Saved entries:
####################

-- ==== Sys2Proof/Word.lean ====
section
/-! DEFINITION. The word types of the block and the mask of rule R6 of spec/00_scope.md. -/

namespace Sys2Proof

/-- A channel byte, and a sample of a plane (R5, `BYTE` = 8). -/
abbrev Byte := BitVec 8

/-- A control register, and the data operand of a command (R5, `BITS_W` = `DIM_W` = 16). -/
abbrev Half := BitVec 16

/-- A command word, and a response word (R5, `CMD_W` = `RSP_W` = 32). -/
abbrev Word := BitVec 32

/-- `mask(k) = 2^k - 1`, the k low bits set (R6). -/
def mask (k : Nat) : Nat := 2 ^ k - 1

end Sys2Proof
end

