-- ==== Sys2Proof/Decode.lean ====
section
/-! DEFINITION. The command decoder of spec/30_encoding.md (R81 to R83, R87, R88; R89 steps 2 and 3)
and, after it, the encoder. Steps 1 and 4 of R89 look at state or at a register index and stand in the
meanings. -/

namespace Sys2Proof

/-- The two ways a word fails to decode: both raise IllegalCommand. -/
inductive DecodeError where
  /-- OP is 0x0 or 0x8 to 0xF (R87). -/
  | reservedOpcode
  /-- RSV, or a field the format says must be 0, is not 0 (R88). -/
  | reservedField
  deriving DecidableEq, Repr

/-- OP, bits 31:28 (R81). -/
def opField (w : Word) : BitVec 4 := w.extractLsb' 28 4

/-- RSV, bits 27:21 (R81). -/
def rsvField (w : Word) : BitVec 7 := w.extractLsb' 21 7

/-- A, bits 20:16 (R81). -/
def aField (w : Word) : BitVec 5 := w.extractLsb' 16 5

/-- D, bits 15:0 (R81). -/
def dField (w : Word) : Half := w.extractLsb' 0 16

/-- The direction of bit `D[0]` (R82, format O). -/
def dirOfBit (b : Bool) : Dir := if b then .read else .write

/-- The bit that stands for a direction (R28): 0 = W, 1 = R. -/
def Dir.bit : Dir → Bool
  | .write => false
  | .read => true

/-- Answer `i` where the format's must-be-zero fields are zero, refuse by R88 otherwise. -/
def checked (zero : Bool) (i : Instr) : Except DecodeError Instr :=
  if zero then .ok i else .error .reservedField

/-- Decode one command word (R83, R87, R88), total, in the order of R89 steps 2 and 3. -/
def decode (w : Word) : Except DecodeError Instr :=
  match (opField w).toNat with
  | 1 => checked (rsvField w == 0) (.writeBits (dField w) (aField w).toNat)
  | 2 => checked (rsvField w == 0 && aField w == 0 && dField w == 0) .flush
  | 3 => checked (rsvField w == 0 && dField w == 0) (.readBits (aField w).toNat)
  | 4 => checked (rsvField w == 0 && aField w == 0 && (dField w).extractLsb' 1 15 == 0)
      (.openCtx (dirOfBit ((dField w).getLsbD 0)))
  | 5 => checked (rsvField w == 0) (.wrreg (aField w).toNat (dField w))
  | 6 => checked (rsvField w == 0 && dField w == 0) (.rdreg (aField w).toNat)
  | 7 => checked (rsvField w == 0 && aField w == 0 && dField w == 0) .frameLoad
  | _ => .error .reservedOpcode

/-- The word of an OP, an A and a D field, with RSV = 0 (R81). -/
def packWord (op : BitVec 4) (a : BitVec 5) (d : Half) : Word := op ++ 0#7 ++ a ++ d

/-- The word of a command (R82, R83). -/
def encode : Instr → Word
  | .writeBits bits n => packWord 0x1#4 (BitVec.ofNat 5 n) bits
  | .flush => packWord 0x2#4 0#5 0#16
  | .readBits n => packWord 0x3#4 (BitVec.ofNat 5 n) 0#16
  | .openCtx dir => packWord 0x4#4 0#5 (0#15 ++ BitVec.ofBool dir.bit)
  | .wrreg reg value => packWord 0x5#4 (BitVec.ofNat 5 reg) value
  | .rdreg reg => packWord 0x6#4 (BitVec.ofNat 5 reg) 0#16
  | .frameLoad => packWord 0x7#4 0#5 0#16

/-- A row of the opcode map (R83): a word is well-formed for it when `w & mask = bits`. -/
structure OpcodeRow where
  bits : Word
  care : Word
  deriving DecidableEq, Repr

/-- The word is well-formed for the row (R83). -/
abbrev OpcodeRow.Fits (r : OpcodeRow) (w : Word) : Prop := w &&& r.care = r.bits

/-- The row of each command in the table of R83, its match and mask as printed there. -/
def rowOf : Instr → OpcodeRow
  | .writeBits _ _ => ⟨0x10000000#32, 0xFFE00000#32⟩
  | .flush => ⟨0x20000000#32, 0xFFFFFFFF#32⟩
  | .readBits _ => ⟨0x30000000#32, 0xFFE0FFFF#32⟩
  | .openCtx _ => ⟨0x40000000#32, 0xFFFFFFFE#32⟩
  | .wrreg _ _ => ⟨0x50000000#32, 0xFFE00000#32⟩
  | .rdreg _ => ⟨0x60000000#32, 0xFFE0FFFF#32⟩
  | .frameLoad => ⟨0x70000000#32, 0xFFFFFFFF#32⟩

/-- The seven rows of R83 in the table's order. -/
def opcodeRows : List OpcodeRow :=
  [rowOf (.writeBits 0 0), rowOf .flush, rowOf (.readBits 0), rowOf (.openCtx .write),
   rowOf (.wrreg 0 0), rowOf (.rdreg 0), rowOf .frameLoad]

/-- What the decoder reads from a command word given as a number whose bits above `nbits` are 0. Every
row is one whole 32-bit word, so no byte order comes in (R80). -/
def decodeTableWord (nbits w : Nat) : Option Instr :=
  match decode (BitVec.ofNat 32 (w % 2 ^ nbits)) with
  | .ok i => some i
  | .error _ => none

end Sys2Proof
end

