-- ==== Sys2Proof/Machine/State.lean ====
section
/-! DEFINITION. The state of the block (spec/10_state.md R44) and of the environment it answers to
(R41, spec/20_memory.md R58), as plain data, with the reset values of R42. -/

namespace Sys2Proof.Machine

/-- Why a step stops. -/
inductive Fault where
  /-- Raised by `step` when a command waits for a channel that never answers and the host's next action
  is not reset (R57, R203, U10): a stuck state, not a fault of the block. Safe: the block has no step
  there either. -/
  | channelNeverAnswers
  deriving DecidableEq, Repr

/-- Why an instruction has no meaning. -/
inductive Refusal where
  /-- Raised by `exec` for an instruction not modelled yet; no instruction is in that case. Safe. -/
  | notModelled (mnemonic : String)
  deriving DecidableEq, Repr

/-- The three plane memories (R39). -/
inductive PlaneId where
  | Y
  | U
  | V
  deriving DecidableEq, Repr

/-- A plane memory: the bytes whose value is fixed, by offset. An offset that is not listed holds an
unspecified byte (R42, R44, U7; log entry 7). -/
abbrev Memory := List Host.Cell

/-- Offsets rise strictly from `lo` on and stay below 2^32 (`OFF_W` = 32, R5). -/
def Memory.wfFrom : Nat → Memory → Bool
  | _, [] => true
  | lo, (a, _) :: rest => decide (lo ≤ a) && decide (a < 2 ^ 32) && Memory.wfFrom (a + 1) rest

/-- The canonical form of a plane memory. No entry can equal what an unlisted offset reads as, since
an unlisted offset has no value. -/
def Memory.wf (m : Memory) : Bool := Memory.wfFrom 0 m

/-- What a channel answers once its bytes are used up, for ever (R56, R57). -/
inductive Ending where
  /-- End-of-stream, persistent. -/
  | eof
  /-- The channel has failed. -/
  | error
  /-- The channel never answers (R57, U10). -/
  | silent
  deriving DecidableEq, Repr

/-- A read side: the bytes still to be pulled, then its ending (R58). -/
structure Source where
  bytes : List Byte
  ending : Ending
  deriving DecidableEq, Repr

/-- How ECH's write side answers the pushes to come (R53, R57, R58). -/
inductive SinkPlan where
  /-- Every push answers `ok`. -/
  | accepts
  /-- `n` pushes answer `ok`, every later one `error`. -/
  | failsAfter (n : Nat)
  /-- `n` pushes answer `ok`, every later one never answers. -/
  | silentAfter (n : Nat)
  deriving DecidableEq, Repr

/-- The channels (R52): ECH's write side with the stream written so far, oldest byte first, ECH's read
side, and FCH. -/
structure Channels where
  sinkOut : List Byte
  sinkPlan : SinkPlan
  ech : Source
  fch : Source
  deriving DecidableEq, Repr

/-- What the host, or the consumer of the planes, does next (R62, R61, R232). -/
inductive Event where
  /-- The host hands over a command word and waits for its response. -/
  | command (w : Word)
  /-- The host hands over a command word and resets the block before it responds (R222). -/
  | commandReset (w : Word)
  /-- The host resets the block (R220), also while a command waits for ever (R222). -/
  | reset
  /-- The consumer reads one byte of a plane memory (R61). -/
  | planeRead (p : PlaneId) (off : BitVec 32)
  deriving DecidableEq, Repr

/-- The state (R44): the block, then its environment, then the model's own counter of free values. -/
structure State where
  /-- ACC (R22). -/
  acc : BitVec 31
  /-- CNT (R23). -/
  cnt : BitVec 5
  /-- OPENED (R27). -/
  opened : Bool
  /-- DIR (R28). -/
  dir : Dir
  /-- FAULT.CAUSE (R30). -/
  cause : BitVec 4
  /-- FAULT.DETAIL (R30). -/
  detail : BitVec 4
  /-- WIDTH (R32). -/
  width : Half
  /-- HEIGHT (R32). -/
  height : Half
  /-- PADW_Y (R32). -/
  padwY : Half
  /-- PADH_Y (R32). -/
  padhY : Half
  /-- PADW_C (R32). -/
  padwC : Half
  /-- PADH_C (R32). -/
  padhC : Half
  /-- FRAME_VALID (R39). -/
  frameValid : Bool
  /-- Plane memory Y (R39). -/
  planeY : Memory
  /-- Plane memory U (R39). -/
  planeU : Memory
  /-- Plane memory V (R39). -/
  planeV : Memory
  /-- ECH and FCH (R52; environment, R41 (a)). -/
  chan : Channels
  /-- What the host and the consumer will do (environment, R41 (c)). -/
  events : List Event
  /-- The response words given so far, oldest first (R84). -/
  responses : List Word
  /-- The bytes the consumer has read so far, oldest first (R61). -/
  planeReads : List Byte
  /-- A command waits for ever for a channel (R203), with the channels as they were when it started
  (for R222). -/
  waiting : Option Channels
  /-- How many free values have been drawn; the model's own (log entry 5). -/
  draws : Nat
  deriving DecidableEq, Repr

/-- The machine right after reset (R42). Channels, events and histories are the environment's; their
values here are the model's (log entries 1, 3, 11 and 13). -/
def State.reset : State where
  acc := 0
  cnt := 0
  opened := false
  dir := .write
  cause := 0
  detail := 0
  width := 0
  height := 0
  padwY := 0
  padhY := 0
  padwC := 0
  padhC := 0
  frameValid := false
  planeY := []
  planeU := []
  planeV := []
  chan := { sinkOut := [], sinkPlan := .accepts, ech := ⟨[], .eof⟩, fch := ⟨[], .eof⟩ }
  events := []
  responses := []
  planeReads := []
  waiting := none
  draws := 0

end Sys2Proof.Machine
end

####################

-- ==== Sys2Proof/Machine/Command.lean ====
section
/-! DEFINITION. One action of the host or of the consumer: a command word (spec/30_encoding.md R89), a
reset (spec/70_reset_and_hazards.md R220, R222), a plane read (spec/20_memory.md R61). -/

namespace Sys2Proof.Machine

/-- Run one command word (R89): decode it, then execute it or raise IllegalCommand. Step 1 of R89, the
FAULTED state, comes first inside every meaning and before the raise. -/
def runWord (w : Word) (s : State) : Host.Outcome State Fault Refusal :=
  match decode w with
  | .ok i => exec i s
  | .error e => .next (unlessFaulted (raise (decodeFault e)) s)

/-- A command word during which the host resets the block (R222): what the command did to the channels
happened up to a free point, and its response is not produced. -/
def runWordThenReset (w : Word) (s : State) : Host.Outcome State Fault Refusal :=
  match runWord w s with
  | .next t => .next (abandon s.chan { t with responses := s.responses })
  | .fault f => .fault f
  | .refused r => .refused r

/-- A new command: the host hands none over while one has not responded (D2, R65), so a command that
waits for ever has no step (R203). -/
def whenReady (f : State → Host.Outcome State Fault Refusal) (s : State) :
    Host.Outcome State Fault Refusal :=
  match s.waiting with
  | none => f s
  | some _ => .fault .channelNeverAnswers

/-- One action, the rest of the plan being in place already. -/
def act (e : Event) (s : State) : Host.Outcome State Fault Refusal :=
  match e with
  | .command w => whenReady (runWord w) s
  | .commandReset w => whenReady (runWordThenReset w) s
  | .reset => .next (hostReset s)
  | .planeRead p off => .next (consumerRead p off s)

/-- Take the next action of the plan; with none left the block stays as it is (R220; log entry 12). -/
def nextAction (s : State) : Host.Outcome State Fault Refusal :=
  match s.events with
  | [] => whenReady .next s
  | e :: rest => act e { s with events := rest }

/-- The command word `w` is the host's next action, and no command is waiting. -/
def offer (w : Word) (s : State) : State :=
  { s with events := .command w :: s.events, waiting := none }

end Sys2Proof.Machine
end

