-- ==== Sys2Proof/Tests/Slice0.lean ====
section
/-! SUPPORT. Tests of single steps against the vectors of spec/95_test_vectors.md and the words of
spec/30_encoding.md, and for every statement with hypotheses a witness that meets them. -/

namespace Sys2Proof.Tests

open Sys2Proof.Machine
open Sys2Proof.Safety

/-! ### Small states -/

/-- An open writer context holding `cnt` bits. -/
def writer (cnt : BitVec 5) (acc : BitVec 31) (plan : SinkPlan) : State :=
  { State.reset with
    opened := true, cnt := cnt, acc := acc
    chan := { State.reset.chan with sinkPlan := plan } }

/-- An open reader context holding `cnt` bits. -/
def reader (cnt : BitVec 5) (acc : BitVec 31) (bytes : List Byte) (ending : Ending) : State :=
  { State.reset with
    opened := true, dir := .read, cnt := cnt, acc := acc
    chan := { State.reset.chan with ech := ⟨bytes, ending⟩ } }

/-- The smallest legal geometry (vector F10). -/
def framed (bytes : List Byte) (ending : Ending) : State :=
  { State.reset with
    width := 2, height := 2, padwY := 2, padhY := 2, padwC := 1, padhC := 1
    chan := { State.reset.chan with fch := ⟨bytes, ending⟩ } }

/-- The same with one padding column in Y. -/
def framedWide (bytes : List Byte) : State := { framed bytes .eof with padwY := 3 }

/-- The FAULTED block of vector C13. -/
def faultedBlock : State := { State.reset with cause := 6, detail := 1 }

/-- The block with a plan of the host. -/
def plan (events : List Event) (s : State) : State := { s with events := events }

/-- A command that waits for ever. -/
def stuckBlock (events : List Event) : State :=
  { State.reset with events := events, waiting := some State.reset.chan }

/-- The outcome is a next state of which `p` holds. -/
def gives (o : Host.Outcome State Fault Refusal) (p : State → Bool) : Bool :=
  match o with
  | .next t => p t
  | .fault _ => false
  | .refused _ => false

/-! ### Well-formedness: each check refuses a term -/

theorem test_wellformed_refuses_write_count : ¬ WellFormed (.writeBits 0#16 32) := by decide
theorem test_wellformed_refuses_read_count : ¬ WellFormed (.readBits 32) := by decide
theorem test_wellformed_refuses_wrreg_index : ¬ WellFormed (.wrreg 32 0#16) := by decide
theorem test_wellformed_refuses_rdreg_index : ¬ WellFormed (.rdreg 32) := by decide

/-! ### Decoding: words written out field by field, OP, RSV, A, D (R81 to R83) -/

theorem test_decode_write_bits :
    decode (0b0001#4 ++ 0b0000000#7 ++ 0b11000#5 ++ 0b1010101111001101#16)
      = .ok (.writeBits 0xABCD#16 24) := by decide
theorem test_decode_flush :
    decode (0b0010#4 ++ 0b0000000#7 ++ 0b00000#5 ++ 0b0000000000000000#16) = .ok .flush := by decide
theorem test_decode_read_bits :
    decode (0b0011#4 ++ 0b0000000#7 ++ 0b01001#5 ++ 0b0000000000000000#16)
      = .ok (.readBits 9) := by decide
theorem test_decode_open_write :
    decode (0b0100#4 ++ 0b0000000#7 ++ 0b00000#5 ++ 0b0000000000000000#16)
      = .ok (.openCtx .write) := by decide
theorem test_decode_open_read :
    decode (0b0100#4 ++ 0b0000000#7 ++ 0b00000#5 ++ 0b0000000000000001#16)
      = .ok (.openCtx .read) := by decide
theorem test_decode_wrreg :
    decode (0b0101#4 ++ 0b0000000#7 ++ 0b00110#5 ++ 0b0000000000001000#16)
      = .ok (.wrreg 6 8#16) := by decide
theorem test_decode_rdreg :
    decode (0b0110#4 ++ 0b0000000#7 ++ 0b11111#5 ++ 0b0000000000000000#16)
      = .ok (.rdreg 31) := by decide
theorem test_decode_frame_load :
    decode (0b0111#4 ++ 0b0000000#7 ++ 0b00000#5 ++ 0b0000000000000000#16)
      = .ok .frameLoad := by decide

####################

**Exercise instructions**
Look through the data above and return exactly the lines from the one that contains "height : Half" to the one that contains "planeV : Memory", inclusive, with nothing else.

**Exercise result**
  height : Half
  /-- PADW_Y (R32). -/
  padwY : Half
  /-- PADH_Y (R32). -/
  padhY : Half
  /-- PADW_C (R32). -/
  padwC : Half
  /-- PADH_C (R32). -/
  padhC : Half
  /-- FRAME_VALID (R39). -/
  frameValid : Bool
  /-- Plane memory Y (R39). -/
  planeY : Memory
  /-- Plane memory U (R39). -/
  planeU : Memory
  /-- Plane memory V (R39). -/
  planeV : Memory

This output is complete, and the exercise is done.